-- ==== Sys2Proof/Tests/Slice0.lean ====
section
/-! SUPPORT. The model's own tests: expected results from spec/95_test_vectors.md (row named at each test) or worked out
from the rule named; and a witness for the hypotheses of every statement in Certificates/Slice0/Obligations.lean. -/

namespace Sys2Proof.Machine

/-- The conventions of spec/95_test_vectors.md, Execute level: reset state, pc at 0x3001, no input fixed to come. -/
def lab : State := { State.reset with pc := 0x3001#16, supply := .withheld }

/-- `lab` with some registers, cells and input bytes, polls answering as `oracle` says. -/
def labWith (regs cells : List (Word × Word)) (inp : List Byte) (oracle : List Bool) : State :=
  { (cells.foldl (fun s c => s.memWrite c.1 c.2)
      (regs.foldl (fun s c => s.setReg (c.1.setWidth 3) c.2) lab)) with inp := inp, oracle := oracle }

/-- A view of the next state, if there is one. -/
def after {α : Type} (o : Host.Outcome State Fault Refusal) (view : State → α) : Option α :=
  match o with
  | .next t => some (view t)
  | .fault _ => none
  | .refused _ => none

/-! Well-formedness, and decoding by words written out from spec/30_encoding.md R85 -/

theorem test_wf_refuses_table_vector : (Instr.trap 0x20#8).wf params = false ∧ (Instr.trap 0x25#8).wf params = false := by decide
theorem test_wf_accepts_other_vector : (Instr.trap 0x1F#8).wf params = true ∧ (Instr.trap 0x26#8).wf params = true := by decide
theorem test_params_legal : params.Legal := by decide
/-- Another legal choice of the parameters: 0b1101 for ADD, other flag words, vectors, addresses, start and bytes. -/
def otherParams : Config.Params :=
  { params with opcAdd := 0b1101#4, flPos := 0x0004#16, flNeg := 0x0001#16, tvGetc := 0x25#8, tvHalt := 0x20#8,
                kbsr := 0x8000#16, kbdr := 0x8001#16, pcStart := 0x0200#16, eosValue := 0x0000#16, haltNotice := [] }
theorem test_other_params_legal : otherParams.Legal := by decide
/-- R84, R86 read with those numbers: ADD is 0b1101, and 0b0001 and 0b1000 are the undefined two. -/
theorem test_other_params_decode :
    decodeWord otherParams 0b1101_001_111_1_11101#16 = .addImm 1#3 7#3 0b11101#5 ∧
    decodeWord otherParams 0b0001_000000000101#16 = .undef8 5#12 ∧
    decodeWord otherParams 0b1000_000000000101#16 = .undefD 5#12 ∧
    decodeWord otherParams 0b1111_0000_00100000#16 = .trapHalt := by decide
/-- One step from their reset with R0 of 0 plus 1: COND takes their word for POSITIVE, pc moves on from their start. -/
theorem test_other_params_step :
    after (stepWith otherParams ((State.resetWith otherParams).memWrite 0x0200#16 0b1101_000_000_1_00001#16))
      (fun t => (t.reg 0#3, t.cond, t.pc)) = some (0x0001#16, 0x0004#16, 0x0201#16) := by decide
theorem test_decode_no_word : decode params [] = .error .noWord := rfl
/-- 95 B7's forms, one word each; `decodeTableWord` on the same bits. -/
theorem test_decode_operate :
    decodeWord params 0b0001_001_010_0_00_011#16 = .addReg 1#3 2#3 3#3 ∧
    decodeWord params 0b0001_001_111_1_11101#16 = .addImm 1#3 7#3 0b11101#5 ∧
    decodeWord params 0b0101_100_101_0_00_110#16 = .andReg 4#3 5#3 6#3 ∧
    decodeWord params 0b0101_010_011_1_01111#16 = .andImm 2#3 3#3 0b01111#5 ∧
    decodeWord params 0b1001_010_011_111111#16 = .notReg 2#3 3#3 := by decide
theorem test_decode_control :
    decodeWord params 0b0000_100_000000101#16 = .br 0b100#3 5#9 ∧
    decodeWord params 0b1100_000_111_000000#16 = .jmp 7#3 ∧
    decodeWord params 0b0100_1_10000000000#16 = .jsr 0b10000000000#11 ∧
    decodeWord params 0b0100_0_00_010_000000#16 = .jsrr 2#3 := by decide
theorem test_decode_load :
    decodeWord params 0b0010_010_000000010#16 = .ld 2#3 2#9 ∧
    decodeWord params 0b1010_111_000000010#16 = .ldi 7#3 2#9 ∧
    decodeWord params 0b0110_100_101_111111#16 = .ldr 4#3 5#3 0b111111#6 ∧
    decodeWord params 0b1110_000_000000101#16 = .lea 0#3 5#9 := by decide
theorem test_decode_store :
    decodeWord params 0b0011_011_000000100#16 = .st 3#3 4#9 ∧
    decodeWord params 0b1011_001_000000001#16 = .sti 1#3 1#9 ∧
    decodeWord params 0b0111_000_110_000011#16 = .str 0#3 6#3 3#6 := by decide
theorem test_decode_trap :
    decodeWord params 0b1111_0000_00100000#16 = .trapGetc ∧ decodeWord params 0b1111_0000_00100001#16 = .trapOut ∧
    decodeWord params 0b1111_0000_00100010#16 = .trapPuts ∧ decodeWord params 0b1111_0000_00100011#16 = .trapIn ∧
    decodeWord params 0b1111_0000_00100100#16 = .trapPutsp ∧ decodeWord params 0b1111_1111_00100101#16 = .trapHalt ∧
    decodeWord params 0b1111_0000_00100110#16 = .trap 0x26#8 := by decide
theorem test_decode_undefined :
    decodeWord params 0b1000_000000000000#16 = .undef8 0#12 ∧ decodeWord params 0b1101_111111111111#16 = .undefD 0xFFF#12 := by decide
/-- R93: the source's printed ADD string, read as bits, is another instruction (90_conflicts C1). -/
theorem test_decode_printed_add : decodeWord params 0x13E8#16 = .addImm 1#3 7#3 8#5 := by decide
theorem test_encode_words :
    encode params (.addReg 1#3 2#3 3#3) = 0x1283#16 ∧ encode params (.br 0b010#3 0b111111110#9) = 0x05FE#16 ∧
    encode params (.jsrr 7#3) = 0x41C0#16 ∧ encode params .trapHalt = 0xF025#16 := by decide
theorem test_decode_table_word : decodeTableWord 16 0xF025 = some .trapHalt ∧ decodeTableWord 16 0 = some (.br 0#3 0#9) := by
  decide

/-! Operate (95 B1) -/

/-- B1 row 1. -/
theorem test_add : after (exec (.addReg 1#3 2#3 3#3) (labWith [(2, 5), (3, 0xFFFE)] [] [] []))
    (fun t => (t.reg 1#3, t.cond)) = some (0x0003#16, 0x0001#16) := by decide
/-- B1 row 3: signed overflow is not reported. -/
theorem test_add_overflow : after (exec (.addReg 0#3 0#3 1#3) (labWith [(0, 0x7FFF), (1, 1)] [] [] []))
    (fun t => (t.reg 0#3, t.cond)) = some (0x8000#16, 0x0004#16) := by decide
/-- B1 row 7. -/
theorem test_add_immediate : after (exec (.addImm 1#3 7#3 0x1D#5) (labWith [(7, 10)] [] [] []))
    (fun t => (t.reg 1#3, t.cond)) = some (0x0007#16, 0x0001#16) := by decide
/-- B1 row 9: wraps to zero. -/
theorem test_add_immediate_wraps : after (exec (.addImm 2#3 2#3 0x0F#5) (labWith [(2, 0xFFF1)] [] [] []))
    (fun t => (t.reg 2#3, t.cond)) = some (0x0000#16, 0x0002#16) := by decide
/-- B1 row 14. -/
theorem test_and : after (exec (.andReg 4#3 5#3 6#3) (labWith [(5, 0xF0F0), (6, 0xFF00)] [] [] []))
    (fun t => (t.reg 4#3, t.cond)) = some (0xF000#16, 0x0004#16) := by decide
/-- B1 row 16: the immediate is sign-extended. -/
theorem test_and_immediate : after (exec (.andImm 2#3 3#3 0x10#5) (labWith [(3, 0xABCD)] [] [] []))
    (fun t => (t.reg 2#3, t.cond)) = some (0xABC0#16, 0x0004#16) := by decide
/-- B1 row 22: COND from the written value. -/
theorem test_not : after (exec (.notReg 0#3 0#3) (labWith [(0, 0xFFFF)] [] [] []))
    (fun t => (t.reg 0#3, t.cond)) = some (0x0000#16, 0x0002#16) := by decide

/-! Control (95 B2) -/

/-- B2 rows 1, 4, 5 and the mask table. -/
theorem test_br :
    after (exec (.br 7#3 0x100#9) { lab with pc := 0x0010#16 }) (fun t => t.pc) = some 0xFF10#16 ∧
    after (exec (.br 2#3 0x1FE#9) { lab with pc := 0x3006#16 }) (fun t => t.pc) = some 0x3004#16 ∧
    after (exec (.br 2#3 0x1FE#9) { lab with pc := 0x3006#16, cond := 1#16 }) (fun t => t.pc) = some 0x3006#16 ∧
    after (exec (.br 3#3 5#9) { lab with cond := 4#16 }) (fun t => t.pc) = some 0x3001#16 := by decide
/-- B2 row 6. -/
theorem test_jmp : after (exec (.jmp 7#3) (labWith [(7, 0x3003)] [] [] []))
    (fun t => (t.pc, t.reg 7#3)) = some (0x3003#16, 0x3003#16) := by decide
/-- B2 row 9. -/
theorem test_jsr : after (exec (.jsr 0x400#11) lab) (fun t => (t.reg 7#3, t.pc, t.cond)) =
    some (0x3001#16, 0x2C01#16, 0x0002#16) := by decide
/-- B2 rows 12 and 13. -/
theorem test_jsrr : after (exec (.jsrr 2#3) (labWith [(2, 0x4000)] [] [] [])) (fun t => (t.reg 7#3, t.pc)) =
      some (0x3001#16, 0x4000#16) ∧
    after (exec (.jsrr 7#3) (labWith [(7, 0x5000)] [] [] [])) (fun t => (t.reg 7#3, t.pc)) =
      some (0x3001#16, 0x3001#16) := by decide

· · ·

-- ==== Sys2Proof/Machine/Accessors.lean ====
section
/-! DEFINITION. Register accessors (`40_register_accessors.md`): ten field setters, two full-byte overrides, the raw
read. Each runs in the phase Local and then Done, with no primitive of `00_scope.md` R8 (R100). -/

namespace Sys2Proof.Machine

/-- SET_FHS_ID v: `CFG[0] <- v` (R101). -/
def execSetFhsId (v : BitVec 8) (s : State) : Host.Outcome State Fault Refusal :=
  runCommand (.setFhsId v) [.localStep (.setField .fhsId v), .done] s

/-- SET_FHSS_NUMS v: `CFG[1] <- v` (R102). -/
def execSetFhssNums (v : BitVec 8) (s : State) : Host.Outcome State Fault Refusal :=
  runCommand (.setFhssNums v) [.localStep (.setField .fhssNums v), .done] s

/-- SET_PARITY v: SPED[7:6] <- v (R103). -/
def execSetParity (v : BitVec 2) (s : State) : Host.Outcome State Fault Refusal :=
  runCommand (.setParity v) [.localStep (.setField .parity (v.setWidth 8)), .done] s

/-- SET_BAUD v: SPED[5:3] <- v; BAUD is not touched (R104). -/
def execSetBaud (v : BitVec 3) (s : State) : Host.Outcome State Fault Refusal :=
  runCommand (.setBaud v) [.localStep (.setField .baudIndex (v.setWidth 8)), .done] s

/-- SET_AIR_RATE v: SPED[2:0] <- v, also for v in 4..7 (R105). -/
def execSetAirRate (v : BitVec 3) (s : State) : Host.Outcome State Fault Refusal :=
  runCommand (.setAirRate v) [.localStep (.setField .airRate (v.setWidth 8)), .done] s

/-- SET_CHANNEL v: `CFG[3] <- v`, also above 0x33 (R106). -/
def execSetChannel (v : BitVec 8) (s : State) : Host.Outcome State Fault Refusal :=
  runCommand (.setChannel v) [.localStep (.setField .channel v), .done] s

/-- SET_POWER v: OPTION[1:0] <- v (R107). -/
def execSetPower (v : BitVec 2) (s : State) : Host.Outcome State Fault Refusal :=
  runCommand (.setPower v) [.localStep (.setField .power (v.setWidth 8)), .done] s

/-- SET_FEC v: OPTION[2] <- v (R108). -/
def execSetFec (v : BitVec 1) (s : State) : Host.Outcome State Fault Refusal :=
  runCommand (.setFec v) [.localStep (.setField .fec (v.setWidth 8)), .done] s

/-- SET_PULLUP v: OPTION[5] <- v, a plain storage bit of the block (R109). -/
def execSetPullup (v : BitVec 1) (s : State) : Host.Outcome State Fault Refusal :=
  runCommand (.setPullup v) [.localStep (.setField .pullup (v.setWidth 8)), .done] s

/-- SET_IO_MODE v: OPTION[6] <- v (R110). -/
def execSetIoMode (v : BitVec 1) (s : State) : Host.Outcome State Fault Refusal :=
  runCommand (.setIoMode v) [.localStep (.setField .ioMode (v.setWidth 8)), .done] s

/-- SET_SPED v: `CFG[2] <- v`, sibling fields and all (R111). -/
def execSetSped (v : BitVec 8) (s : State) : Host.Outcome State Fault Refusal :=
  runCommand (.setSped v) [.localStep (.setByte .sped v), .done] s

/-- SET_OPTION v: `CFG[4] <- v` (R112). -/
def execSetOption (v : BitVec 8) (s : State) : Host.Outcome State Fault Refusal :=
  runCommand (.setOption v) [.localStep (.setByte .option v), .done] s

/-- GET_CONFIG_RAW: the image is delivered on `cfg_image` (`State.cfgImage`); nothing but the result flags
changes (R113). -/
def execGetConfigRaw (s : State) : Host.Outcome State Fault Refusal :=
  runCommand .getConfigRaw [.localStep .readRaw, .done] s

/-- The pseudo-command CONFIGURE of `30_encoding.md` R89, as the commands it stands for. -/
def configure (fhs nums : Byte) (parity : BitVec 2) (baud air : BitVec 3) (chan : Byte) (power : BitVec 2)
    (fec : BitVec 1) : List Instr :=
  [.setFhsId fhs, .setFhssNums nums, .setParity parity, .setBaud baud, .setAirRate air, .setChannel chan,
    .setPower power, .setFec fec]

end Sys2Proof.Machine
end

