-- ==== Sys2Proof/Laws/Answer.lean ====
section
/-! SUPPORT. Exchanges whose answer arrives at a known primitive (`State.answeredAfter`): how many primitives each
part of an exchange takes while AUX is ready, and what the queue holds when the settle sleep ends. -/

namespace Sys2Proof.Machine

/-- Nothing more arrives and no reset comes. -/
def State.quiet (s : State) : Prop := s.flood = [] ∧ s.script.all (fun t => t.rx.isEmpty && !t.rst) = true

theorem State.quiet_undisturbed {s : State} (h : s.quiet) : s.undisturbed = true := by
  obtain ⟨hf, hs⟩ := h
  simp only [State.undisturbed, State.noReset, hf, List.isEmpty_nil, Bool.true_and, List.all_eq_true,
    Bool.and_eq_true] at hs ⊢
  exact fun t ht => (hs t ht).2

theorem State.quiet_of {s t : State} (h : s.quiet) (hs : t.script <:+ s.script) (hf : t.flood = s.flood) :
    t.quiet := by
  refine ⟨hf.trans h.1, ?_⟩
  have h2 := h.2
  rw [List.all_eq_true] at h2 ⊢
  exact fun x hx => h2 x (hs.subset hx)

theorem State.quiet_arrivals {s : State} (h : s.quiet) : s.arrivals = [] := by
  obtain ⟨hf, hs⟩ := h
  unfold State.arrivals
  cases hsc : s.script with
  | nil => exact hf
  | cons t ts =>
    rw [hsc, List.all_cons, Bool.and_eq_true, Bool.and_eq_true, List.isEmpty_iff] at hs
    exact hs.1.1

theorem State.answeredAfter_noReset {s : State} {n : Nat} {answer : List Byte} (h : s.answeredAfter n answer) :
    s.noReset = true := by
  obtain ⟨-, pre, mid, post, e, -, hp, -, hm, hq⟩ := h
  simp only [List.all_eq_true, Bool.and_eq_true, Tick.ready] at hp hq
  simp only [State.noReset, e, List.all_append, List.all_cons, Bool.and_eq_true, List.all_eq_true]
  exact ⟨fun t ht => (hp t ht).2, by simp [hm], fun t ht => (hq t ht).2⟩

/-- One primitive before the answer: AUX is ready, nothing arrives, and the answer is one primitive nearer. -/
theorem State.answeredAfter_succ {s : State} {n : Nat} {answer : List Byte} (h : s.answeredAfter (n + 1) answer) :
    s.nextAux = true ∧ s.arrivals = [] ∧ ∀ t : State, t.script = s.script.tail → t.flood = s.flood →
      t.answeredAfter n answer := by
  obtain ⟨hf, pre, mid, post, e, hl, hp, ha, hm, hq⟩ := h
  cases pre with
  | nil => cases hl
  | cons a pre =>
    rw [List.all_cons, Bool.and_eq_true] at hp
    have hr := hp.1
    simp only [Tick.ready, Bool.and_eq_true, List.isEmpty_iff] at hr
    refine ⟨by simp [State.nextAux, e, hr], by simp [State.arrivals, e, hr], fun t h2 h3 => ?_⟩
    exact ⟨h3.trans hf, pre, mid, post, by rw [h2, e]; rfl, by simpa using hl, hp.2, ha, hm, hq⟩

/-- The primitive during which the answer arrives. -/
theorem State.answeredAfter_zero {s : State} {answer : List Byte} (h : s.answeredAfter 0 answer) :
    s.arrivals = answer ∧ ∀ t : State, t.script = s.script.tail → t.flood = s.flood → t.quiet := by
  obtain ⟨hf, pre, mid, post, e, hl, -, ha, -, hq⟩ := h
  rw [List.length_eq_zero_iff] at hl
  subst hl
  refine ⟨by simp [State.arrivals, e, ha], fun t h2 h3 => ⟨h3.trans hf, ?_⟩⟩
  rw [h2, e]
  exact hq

· · ·

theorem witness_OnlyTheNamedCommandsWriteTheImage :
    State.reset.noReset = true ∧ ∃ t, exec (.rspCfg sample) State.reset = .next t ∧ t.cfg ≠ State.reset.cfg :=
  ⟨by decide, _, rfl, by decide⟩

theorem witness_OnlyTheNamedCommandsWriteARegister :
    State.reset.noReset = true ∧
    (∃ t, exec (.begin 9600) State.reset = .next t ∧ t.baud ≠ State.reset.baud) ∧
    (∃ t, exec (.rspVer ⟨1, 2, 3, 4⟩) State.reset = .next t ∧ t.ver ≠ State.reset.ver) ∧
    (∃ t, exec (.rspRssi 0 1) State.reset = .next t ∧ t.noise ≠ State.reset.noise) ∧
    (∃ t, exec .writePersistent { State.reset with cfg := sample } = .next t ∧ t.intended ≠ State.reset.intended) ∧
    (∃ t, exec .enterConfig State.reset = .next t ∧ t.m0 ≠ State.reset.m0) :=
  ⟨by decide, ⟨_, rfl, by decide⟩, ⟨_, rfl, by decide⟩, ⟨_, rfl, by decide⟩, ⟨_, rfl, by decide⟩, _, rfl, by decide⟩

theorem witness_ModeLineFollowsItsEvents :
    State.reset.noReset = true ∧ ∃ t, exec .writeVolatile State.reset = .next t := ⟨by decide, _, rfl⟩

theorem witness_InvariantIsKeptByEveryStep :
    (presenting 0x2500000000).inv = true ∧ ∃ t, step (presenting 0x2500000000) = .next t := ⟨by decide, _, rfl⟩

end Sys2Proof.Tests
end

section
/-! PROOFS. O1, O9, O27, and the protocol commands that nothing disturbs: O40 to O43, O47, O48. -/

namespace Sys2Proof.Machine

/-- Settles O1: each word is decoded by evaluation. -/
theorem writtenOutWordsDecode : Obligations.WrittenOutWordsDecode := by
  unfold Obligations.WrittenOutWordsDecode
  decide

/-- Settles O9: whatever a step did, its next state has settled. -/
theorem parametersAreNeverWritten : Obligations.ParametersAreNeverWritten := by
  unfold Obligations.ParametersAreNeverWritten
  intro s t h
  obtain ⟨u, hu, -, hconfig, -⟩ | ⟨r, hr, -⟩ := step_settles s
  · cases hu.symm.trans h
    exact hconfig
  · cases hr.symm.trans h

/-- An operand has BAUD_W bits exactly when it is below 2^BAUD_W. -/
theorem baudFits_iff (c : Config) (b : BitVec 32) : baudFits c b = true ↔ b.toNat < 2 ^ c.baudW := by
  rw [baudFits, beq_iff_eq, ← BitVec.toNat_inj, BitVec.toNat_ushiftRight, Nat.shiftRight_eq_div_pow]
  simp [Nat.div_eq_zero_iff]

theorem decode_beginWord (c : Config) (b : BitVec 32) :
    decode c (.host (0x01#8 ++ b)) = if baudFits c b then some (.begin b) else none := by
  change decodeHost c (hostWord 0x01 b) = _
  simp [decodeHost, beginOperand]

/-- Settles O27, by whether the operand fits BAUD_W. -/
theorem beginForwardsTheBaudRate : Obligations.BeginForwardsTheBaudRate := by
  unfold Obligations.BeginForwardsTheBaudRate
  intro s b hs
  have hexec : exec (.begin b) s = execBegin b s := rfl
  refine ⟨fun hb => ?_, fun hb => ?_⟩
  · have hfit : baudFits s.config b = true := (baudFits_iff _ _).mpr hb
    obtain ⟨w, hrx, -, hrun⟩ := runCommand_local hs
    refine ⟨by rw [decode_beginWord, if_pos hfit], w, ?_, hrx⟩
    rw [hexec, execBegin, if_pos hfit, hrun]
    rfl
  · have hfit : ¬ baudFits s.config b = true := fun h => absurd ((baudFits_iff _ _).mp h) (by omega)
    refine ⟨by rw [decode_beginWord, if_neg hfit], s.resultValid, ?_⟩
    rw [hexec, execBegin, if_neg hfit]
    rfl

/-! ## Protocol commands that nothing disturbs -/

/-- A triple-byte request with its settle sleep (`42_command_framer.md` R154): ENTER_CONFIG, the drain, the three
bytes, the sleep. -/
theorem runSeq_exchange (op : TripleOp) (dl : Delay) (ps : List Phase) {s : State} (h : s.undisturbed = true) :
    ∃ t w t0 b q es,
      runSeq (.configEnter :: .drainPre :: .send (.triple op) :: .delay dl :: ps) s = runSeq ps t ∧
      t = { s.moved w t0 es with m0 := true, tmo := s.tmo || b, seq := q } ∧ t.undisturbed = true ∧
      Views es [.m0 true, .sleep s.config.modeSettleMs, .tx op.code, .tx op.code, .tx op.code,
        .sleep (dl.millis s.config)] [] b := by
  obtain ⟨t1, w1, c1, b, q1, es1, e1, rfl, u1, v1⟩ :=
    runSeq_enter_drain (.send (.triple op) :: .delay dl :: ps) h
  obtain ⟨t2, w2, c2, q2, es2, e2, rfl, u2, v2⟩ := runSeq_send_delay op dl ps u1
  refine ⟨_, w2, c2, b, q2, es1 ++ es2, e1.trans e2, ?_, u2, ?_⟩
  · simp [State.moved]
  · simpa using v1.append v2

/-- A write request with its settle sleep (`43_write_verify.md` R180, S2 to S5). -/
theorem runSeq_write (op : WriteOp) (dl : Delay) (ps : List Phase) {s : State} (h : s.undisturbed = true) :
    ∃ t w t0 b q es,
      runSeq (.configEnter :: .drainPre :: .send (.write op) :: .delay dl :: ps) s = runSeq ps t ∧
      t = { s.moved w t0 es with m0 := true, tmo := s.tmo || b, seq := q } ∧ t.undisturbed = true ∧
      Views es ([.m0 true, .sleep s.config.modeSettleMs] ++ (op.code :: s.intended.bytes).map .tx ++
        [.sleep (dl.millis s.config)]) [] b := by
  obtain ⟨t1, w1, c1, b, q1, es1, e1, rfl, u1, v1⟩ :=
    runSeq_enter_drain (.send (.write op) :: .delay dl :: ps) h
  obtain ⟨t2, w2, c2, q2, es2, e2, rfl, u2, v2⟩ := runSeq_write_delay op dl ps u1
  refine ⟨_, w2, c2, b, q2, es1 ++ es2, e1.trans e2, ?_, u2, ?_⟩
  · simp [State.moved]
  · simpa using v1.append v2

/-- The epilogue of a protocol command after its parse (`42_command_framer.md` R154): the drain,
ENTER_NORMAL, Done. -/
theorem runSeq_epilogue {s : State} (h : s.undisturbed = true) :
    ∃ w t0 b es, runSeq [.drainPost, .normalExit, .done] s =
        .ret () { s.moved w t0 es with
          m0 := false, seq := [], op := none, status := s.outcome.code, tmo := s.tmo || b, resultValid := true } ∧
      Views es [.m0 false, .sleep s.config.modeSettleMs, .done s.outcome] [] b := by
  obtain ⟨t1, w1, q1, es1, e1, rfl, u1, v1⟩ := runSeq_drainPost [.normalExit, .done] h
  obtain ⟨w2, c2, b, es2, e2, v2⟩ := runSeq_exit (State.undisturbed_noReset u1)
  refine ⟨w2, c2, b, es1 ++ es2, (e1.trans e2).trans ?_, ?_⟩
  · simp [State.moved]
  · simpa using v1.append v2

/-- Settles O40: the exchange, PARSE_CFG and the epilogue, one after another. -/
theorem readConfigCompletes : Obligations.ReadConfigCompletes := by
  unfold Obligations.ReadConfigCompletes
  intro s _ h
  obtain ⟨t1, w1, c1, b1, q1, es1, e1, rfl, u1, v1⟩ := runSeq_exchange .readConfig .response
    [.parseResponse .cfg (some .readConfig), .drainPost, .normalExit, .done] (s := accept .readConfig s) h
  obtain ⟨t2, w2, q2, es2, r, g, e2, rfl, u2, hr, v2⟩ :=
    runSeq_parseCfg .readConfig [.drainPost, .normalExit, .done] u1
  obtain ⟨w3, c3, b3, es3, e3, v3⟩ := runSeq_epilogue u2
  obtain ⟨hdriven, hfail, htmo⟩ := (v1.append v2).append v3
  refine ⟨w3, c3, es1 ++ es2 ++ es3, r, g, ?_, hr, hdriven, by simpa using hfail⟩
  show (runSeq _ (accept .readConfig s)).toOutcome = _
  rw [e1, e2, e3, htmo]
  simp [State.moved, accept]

· · ·

◆ **TRY IT**: Output should match, line for line, the stretch of the material above from the line holding "not reported. -/" through the line holding "(fun t => (t.reg 4#3, t.cond))".

◆ **RESULT OF THE EXERCISE**:
/-- B1 row 3: signed overflow is not reported. -/
theorem test_add_overflow : after (exec (.addReg 0#3 0#3 1#3) (labWith [(0, 0x7FFF), (1, 1)] [] [] []))
    (fun t => (t.reg 0#3, t.cond)) = some (0x8000#16, 0x0004#16) := by decide
/-- B1 row 7. -/
theorem test_add_immediate : after (exec (.addImm 1#3 7#3 0x1D#5) (labWith [(7, 10)] [] [] []))
    (fun t => (t.reg 1#3, t.cond)) = some (0x0007#16, 0x0001#16) := by decide
/-- B1 row 9: wraps to zero. -/
theorem test_add_immediate_wraps : after (exec (.addImm 2#3 2#3 0x0F#5) (labWith [(2, 0xFFF1)] [] [] []))
    (fun t => (t.reg 2#3, t.cond)) = some (0x0000#16, 0x0002#16) := by decide
/-- B1 row 14. -/
theorem test_and : after (exec (.andReg 4#3 5#3 6#3) (labWith [(5, 0xF0F0), (6, 0xFF00)] [] [] []))
    (fun t => (t.reg 4#3, t.cond)) = some (0xF000#16, 0x0004#16) := by decide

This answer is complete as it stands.